On 28 April, Stability AI, in collaboration with its multimodal AI research lab DeepFloyd, announced the research release of DeepFloyd IF, a state-of-the-art text-to-image cascaded pixel diffusion model.
What’s exciting about DeepFloyd IF is its ability to generate text in images, something no open-source model has been able to do reliably until now.
DeepFloyd IF leverages the T5 model to generate coherent and clear text alongside objects with different properties and spatial relations. This capability has previously been a challenge for most text-to-image models.
There are a few other points to note as well:
Deep text prompt understanding
Utilising the large language model T5-XXL-1.1 as a text encoder, DeepFloyd IF’s generation pipeline incorporates a significant number of text-image cross-attention layers, ensuring better alignment between prompts and generated images.
High degree of photorealism
DeepFloyd IF achieves a remarkable zero-shot FID score of 6.66 on the COCO dataset, a key metric used to evaluate the performance of text-to-image models. The lower the FID score, the better the performance.
Aspect ratio shift
The model can generate images with non-standard aspect ratios, such as vertical, horizontal, or the standard square aspect, allowing for greater flexibility in the types of images produced.

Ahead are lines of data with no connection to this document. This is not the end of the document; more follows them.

/-- The time base is moved by a step in ns (R246): timeslots follow (R159), the pulse that the step ends or goes back
behind is over (R252), and the instants from which elapsed time is counted move with it (R250, R251). -/
def stepTime (d : Int) (s : State) : State :=
  let before := max s.asn (asnOf s s.now)
  let s := { s with time := { s.time with
    ns := ((s.time.ns + d) % 2 ^ 64).toNat, ppsLast := s.time.ppsLast + d, otaLast := s.time.otaLast.map (fun (c, t) => (c, t + d)) } }
  let after := asnOf s s.now
  let s := if before < after then skipCells (before + 1) (after + 1) ((s.setAsn after).add F.SSE_EVCNT1_ts_skip_cnt (after - before)) else s
  ppsCheck s

/-- A guarded acquisition refuses a step or offset above TMB_JUMP_LIMIT (R246, R249). -/
def tooFar (s : State) (d : Int) : Bool := decide (s.get F.TMB_JUMP_LIMIT_limit_ns < d.natAbs)

/-- Refuse a jump. -/
def refuseJump (s : State) : State := s.event F.TMB_STAT_jump_refused F.TMB_EVCNT_jump_refused_cnt

/-- Apply a step in ACQUIRE, or refuse it (R246). -/
def acquireStep (d : Int) (s : State) : State :=
  if s.get F.TMB_STATE_state ≠ acquire then s.event F.TMB_STAT_step_refused F.TMB_EVCNT_step_refused_cnt
  else if s.on F.TMB_STATE_guarded && tooFar s d then refuseJump s
  else enterTrack ((stepTime d s).set F.TMB_STAT_step_done 1)

/-- rearm, with or without force (R245). -/
def rearm (force : Bool) (s : State) : State :=
  let guarded := !force && modeGuards s && s.time.unfollowed
  let s := (s.set F.TMB_STATE_state acquire).set F.TMB_STATE_guarded (b2n guarded)
  if guarded then s else { s with time := { s.time with unfollowed := false } }

/-- A write of TMB_CTL (R455): its bits act in the order rearm, track, hold_enter, hold_exit, step_go. -/
def writeTmbCtl (v : Word) (s : State) : State :=
  let b (i : Nat) : Bool := v.toNat.testBit i
  let s := s.when (b 1) (rearm (b 5))
  let s := s.when (b 2) (fun s => s.when (decide (s.get F.TMB_STATE_state = acquire)) enterTrack)
  let s := s.when (b 3) (enterHoldover 1)
  let s := s.when (b 4) (fun s => s.when (decide (s.get F.TMB_STATE_state = holdover)) enterTrack)
  s.when (b 0) (fun s => acquireStep (signed 64 (s.pair F.TMB_STEP_LO_step F.TMB_STEP_HI_step)) s)

/-- A write of TMB_INC_HI (R242): held pending. -/
def writeIncHi (v : Word) (s : State) : State := { s with time := { s.time with pendingHi := some (wordField v 0 8) } }

/-- Whether an increment is in range and the holdover mode allows it (R242, R249). -/
def incAccepted (s : State) (inc : Nat) : Bool :=
  decide (0x208500000 ≤ inc ∧ inc ≤ 0x2095AAAAA) &&
    !(decide (s.get F.TMB_STATE_state = holdover) && decide (s.get F.TMB_HOLD_mode ≠ 1))

/-- Set the increment in force. -/
def setInc (inc : Nat) (s : State) : State := (s.set F.TMB_INC_LO_frac (inc % 2 ^ 32)).set F.TMB_INC_HI_int (inc / 2 ^ 32)

/-- A write of TMB_INC_LO (R242): it commits the pair, or is refused with the pending HI discarded. -/
def writeIncLo (v : Word) (s : State) : State :=
  let inc := s.time.pendingHi.getD (s.get F.TMB_INC_HI_int) * 2 ^ 32 + v.toNat
  let s := { s with time := { s.time with pendingHi := none } }
  if incAccepted s inc then setInc inc s else s.set F.TMB_STAT_inc_refused 1

/-- A rational rounded to the nearest integer. -/
def roundRat (q : Rat) : Int := (q + 1 / 2).floor

/-- The servo's action on an offset in TRACK (R250): the first offset of a candidate has no earlier one,
so its interval is left open. -/
def servo (cand : Nat) (e : Int) (s : State) : State :=
  let (dt, s) : Nat × State := match s.time.otaLast.lookup cand with
    | some t => if t < s.now then (((s.now : Int) - t).toNat, s) else (s.open 32 + 1, s.used)
    | none => (s.open 32 + 1, s.used)
  let rate : Rat := (e : Rat) * 1000000000 / (dt : Rat)
  let f := s.time.otaFreq + rate / ((2 ^ s.get F.TMB_OTA_CFG_ki : Nat) : Rat)
  let r := f + rate / ((2 ^ s.get F.TMB_OTA_CFG_kp : Nat) : Rat)
  let r := if r < -100000 then -100000 else if 100000 < r then 100000 else r
  let inc := roundRat ((0x208D55555 : Rat) * (1 + r / 1000000000))
  let s := { s with time := { s.time with otaFreq := f } }
  setInc inc.toNat (s.set F.TMB_OTA_FREQ_f (unsigned 32 (satSigned 32 (roundRat f))))
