/-- The grid check of R363. -/
def gridCheck (r : Nat) (body : List Byte) (s : State) : State :=
  let mine := asnOf s s.now
  let theirs := leAt body 0 5
  if mine ≤ theirs + 1 ∧ theirs ≤ mine + 1 ∧ leAt body 6 2 = tsNs s / 1000 then s.set (F.GRV_PEER_STATUS_grid_mismatch r) 0
  else (s.set (F.GRV_PEER_STATUS_grid_mismatch r) 1).event F.GRV_STAT_grid F.GRV_EVCNT_grid_cnt

/-- HEARTBEAT (R353, R357, R363). -/
def onHeartbeat (r ver : Nat) (body : List Byte) (s : State) : State :=
  let s := s.inc F.GRV_HB_RX_CNT_count
  let s := (s.setPeer r { s.peer r with beat := true }).set (F.GRV_PEER_STATUS_misses r) 0
  let s := if ver = 2 then gridCheck r body s else s
  if ownSum s r = slice body 8 8 then s else sendMessage r 5 [] s

/-- Check a received message (R352): whether it is accepted; an accepted one's pair is recorded, one that is
not is dropped and counted, with a tag failure shown whatever its pair. -/
def checkMessage (c : Passage) (src m : List Byte) (s : State) : Bool × State :=
  if !addressed s src m then (false, dropMessage c s)
  else
    let n := 20 + leAt m 16 2
    let r := byteAt m 3
    let (key, s) := useGroveKey s
    if key.any (fun key => decide (groveTag key (m.take n) = slice m n 16)) then
      if !timely s m then (false, dropMessage c s)
      else
      let s := s.setPeer r { s.peer r with last := some (leAt m 8 4, leAt m 12 4) }
      (true, (s.set (F.GRV_PEER_STATUS_boot_lo r) (leAt m 8 4 % 256)).set (F.GRV_PEER_SEQ_seq r) (leAt m 12 4))
    else (false, dropMessage c (s.event F.GRV_STAT_tag_fail F.GRV_EVCNT_tag_fail_cnt))

/-- What an accepted message does (R353); types that only version 2 has are not exchanged with a version 1
peer (R355). -/
def acceptMessage (c : Passage) (frame m : List Byte) (s : State) : State :=
  let r := byteAt m 3
  let t := byteAt m 0
  let body := slice m 20 (leAt m 16 2)
  let done (s : State) : State := freeCells c.alloc c.cells s
  if t = 1 then onHello r body (done s)
  else if t = 2 then onHelloAck r body (done s)
  else if t = 3 then onHeartbeat r (byteAt m 1) body (done s)
  else if t = 4 then
    toGroveQueue c frame (each (upTo (min (leAt body 0 2) ((body.length - 4) / 8))) (fun i s => applyOwn r (slice body (4 + 8 * i) 8) s) s)
  else if t = 5 ∨ (6 ≤ t ∧ t ≤ 8 ∧ s.get (F.GRV_PEER_STATUS_ver r) ≠ 1) then toGroveQueue c frame s
  else dropMessage c s

end Sys2Proof.Machine
end

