-- ==== Sys2Proof/Machine/Signatures.lean ====
section
/-!
DEFINITION. Signing, Witness statements, key updates and ring-record exports (R304 to R319), and the
command channels of Heartwood (R300, R310).
-/

namespace Sys2Proof.Machine

def stRate : Nat := 0x10
def stBadSig : Nat := 0x11
def stStale : Nat := 0x12
def stWrongDevice : Nat := 0x13
def stWrongState : Nat := 0x14
def stBadFormat : Nat := 0x15
def stUnwrapFail : Nat := 0x16
def stIndexExhausted : Nat := 0x17

/-! OTP and the keys it holds (R279, R305, R306). -/

/-- Program OTP: a bit can only be programmed, never cleared (R329). -/
def otpWrite (a : Nat) (l : List Byte) (s : State) : State :=
  { s with nv := { s.nv with otp := memWrite s.nv.otp a (List.zipWith (· ||| ·) (otpRead s a l.length) l) } }

/-- Where position `k` of the operator key lies (R305). -/
def opKeyAddr (k : Nat) : Nat := 0x0D00 + 0x60 * k

/-- The programmed positions of the operator key. -/
def opKeyPositions (s : State) : List Nat := (upTo 4).filter (fun k => !allZero (otpRead s (opKeyAddr k) 68))

/-- Whether a commit stands for the key in a position (R317, R318): a key is used from its commit, and until then the old one is
in force. -/
def opKeyCommitted (s : State) (k : Nat) : Bool :=
  (validRecords s).any (fun r =>
    if k = 0 then decide (r.kind = 3) else decide (r.kind = 6) && decide (r.material = materialDigest (otpRead s (opKeyAddr k) 68)))

/-- The position of the operator key in force (R305): the highest programmed one that is committed. -/
def opKeyActive (s : State) : Option Nat := ((opKeyPositions s).filter (opKeyCommitted s)).max?

/-- The operator key in force. -/
def operatorKey (s : State) : Option (List Byte) := (opKeyActive s).map (fun k => otpRead s (opKeyAddr k) 68)

/-- The position a rotation programs (R305, R318): one that holds the same key without a commit, else the next unprogrammed
one. -/
def rotatePosition (s : State) (key : List Byte) : Option Nat :=
  match (opKeyPositions s).find? (fun k => decide (otpRead s (opKeyAddr k) 68 = key) && !opKeyCommitted s k) with
  | some k => some k
  | none => firstBelow 4 (fun k => (opKeyPositions s).all (fun j => decide (j < k)))

/-- Show the operator key's positions (HWD_OPKEY). -/
def showOpKeys (s : State) : State :=
  (s.set F.HWD_OPKEY_programmed (maskOf (opKeyPositions s))).set F.HWD_OPKEY_active ((opKeyActive s).getD 0)

/-- The identity seeds and the ML-KEM seeds held in KS_5 to KS_9 (R284). -/
def identitySeeds (s : State) : List Byte := [5, 6, 7].flatMap (fun i => (slotKey s i).getD [])
def mlkemSeeds (s : State) : List Byte := [8, 9].flatMap (fun i => (slotKey s i).getD [])
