/-- A lane decodes the PHR (R97, R98, R101) from the soft values received after the delimiter. -/
def execPhrDecode (lane : Nat) (rx : List Int) (m : FrameMeasure) (symbols : List EqSymbol) (s : State) :
    Host.Outcome State Fault Refusal :=
  runIn (19 + lane / 136) (fun s =>
    match tabFind s.lanes.frames lane with
    | some f =>
      if !f.found || f.phrKnown then s
      else
        let phr := phrOf f rx
        let f := { laneMeasured f false rx m symbols with phrKnown := true, phr := phr }
        match headerStatus f.req.format phr with
        | some st => endFrame lane st [] false (putFrame lane f s)
        | none =>
          let (len, wh, short) := (parseHeader f.req.format phr).getD (0, false, false)
          (putFrame lane { f with len := len, whitened := wh, crc16 := short, begun := s.now } s).set (F.LNE_STATUS_state lane) 3
    | none =>
      match tabFind s.lanes.fenced lane with
      | some f => if f.found && !f.phrKnown && (headerStatus f.req.format (phrOf f rx)).isSome then discardFenced lane s else s
      | none => s) s

/-- The equaliser of a frame meets symbols after the delimiter, and returns to its trained taps where their error power
says so (R106, R107). -/
def execEqReset (lane : Nat) (symbols : List EqSymbol) (s : State) : Host.Outcome State Fault Refusal :=
  runIn (19 + lane / 136) (fun s =>
    match tabFind s.lanes.frames lane with
    | some f => if f.found then putFrame lane (adapt false symbols f) s else s
    | none => s) s

/-- A lane takes one more packet-buffer cell for its PSDU; where none is free it releases those it has (R110). -/
def takeCell (n : Nat) (s : State) : State :=
  match tabFind s.lanes.frames n with
  | none => s
  | some f =>
    if f.noBuffer then s
    else
      match allocCells 0 256 s with
      | (some c, s) => putFrame n { f with cells := f.cells ++ c } s
      | (none, s) =>
        (putFrame n { f with cells := [], noBuffer := true } (freeCells 0 f.cells s)).event F.LNE_STAT_no_buffer F.LNE_EVCNT_no_buffer_cnt

/-- Cells of a frame that hold octets decoded by an instant (R110). -/
def cellsBy (f : LaneFrame) (t : Nat) : Nat :=
  if f.phrKnown then ceilDiv (min f.len ((t - f.begun) / octetNs f.req.format f.req.mode f.coded)) 256 else 0

/-- A lane takes cells until its frame has a number of them. -/
def takeUpTo (n k : Nat) (s : State) : State :=
  each (upTo (k - ((tabFind s.lanes.frames n).map (fun f => f.cells.length)).getD 0)) (fun _ s => takeCell n s) s

/-- The lanes store what they have decoded by the present (R110). -/
def storePsdus (s : State) : State := each s.lanes.frames (fun x s => takeUpTo x.1 (cellsBy x.2 s.now) s) s

/-- No delimiter within the pool's wait after the detection; below 100 µs it acts as 100 (R111). -/
def execSfdWaitTimeout (lane : Nat) (s : State) : Host.Outcome State Fault Refusal :=
  runIn (19 + lane / 136) (fun s =>
    match tabFind s.lanes.frames lane with
    | some f =>
      if f.found then s
      else
        let s := s.reach (ceilDiv f.req.stamp 256 + 1000 * max 100 (bits f.cfg.toNat 0 16))
        releaseLane lane false ((s.inc (F.LNE_NOSFD_CNT_count lane)).inc F.LNE_EVCNT_nosfd_cnt)
    | none => s) s

/-- The signal of a frame is lost after its delimiter (R111). -/
def execLostSignal (lane : Nat) (rx : List Int) (m : FrameMeasure) (symbols : List EqSymbol) (s : State) :
    Host.Outcome State Fault Refusal :=
  runIn (19 + lane / 136) (fun s =>
    match tabFind s.lanes.frames lane with
    | some f =>
      if f.found then endFrame lane 4 [] false ((putFrame lane (laneMeasured f false rx m symbols) s).inc F.LNE_EVCNT_lost_cnt) else s
    | none =>
      match tabFind s.lanes.fenced lane with
      | some f => if f.found then discardFenced lane s else s
      | none => s) s
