/-- A write of PRN_INJECT (R394). -/
def writeInject (initiator : Nat) (v : Word) (s : State) : State :=
  let cls := wordField v 16 8
  let inst := wordField v 0 16
  let s := (s.set F.PRN_INJECT_class cls).set F.PRN_INJECT_instance inst
  if wordField v 31 1 = 0 then s
  else inject (decide (lifecycle s ≤ 2) || (decide (initiator = 6) && s.mon.session.isSome)) cls inst s

/-- PRN_INJECT (R394). -/
def execPrnInject (initiator cls inst : Nat) (s : State) : Host.Outcome State Fault Refusal :=
  let v := BitVec.ofNat 32 (2 ^ 31 + cls % 256 * 2 ^ 16 + inst % 65536)
  run (fun s => gated ⟨initiator, 0x60030, true, v⟩ (writeInject initiator v) s) s

/-! Lanes by LNE_CTL (R115, R116). -/

/-- A write of a lane's LNE_CTL. -/
def laneCtl (initiator n : Nat) (v : Word) (s : State) : State :=
  if 544 ≤ n then s else gated ⟨initiator, 0x1C0000 + 0x100 * n, true, v⟩ (writeLneCtl n v) s

/-- LANE_SELFTEST (R115). -/
def execLaneSelftest (initiator lane : Nat) (s : State) : Host.Outcome State Fault Refusal := run (laneCtl initiator lane 1#32) s

/-- LANE_READMIT (R116). -/
def execLaneReadmit (initiator lane : Nat) (s : State) : Host.Outcome State Fault Refusal := run (laneCtl initiator lane 2#32) s

/-! Crossings and the sampling clock (R12, R13, R59). -/

/-- Whether a crossing can overflow (R11). -/
def canOverflow (n : Nat) : Bool := decide (n ≤ 3) || decide (n = 12) || (decide (14 ≤ n) && decide (n ≤ 17))

/-- FIFO_OVERFLOW (R12): an overflow episode of a crossing, with the entries it discarded. -/
def execFifoOverflow (crossing count : Nat) (s : State) : Host.Outcome State Fault Refusal :=
  run (fun s =>
    if canOverflow crossing then
      let c := max 1 count
      let s := (s.add (F.GLB_FIFO_OVF_CNT_count crossing) c).event F.GLB_STAT_fifo_ovf F.GLB_EVCNT_fifo_ovf_cnt
      ringNote 0x10 (leBytes 1 crossing ++ leBytes 4 (min c 0xFFFFFFFF)) false s
    else s) s

/-- GAP_MARK (R13, R260): the consumer of a crossing meets a gap mark; `inFrame` says that an Ethernet frame is in
progress at it. -/
def execGapMark (crossing : Nat) (inFrame : Bool) (s : State) : Host.Outcome State Fault Refusal :=
  run (fun s =>
    if crossing ≤ 3 then gapWindow crossing s
    else if crossing = 12 then
      let s := loseStamp s
      { s with time := { s.time with ppsGap := true } }
    else if 14 ≤ crossing ∧ crossing ≤ 17 ∧ inFrame = true then
      let p := crossing - 14
      (s.inc (F.ETH_RX_DROP_CNT_count p)).set (F.ETH_STAT_rx_drop p) 1
    else s) s

/-- CNVCLK_FAIL (R59): CNVCLK, watched while it is the source in use, fails.  Where the converters stop, active_src
keeps reading 1, CNVCLK is watched no more and the windows read not filled (notes/assumptions/114, DESIGN CHOICE). -/
def execCnvclkFail (s : State) : Host.Outcome State Fault Refusal :=
  run (fun s =>
    if s.on F.CNP_CLK_active_src && !s.canopy.stopped then
      let fb := s.get F.CNP_CLK_fallback
      let s := ringNote 0x11 [BitVec.ofNat 8 fb] false (s.event F.CNP_STAT_clk_fail F.CNP_EVCNT_clk_fail_cnt)
      let s := each (upTo 4) gapWindow s
      if fb = 1 then ((s.set F.CNP_CLK_active_src 0).set F.CNP_CLK_fell_back 1)
      else each (upTo 4) unfill { s.set F.CNP_CLK_locked 0 with canopy := { s.canopy with stopped := true } }
    else s) s

/-! The ring record (R398, R399). -/

/-- Freeze the ring by hand: F is the newest event, and nothing is protected where there is none. -/
def manualFreeze (s : State) : State :=
  let f := (s.get F.RRC_HEAD_index + 4095) % 4096
  ringFreeze s f (if s.ring.any then min (ringKeep s) s.ring.events.length else 0)

/-- A write of RRC_CTL (R398): with both bits the ring ends frozen at the new F. -/
def writeRrcCtl (v : Word) (s : State) : State :=
  let s := (s.set F.RRC_CTL_page (wordField v 8 1)).set F.RRC_CTL_src (wordField v 4 1)
  let s := if wordField v 0 1 = 1 then
      { s.set F.RRC_FREEZE_frozen 0 with ring := { s.ring with protFrom := 0, protCount := 0 } } else s
  if wordField v 1 1 = 1 ∧ s.get F.RRC_FREEZE_frozen = 0 then manualFreeze s else s

/-- A write of RRC_CTL that keeps its page and source. -/
def rrcCtl (initiator bitsSet : Nat) (s : State) : State :=
  let v := BitVec.ofNat 32 (s.get F.RRC_CTL_page * 256 + s.get F.RRC_CTL_src * 16 + bitsSet)
  gated ⟨initiator, 0x61024, true, v⟩ (writeRrcCtl v) s

/-- RRC_FREEZE (R398). -/
def execRrcFreeze (initiator : Nat) (s : State) : Host.Outcome State Fault Refusal := run (rrcCtl initiator 2) s

/-- RRC_UNFREEZE (R398). -/
def execRrcUnfreeze (initiator : Nat) (s : State) : Host.Outcome State Fault Refusal := run (rrcCtl initiator 1) s

/-- Show the newest valid flush. -/
def showFlush (s : State) : State :=
  match newestFlush s with
  | none => (s.setReg 0x61034 0#32).set F.RRC_FLUSH_SEQ_flush_seq 0
  | some f =>
    let slot := if (tabFind s.ring.flushes 0) = some f then 0 else 1
    (((s.set F.RRC_FLUSH_valid 1).set F.RRC_FLUSH_slot slot).set F.RRC_FLUSH_head f.head).set F.RRC_FLUSH_SEQ_flush_seq f.flushSeq

/-- PFAIL_FALL (R399): PFAIL_L has been low for 1 µs.  The BROWNOUT event freezes the ring, and its copy goes to
the slot that does not hold the newest valid flush. -/
def execPfailFall (s : State) : Host.Outcome State Fault Refusal :=
  run (fun s =>
    let s : State := { s with board := { s.board with pfailLow := true } }
    if s.ring.copying.isSome || !s.ring.sinceFlush then s
    else
      let t := ringTime s
      let s := ringNote 0x50 [] true s
      let slot := match newestFlush s with
        | some _ => 1 - s.get F.RRC_FLUSH_slot
        | none => (s.open 1)
      let s := if (newestFlush s).isSome then s else s.used
      let f : RrFlush := ⟨[0x42#8, 0x58#8, 0x52#8, 0x46#8], 1, s.get F.RRC_FLUSH_SEQ_flush_seq + 1, s.get F.RRC_HEAD_index, s.get F.RRC_FREEZE_f,
        (s.get F.RRC_SEQ_seq + 2 ^ 32 - 1) % 2 ^ 32, s.nv.boots, t, s.ring.events, 0⟩
      let f := { f with crc := tornCrc s f.sum }
      let s := s.used
      { s with ring := { s.ring with flushes := tabPut s.ring.flushes slot f, copying := some slot, sinceFlush := false } }) s

/-- RR_FLUSH_DONE (R399): the copy of the ring to MRAM completes. -/
def execRrFlushDone (s : State) : Host.Outcome State Fault Refusal :=
  run (fun s =>
    match s.ring.copying with
    | none => s
    | some slot =>
      let fl := s.ring.flushes.map (fun (k, (f : RrFlush)) => (k, if k = slot then ({ f with crc := f.sum } : RrFlush) else f))
      let s := { s with ring := { s.ring with flushes := fl, copying := none } }
      showFlush (s.event F.RRC_STAT_flushed F.RRC_EVCNT_flush_cnt)) s

/-- PFAIL_L_RISE (R322, R399): the part runs on with the ring frozen. -/
def execPfailLRise (s : State) : Host.Outcome State Fault Refusal :=
  run (fun s => { s with board := { s.board with pfailLow := false } }) s

end Sys2Proof.Machine
end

Zero-shot image-to-image translations
DeepFloyd IF can modify images by resizing the original image to 64 pixels, adding noise through forward diffusion, and using backward diffusion with a new prompt to denoise the image. In inpainting mode, this process occurs within the local zone of the image.
The style can be further altered through super-resolution modules via a prompt text description, enabling modifications to style, patterns, and details while maintaining the basic form of the source image—all without the need for fine-tuning.
The model is currently available on a non-commercial, research-permissible license.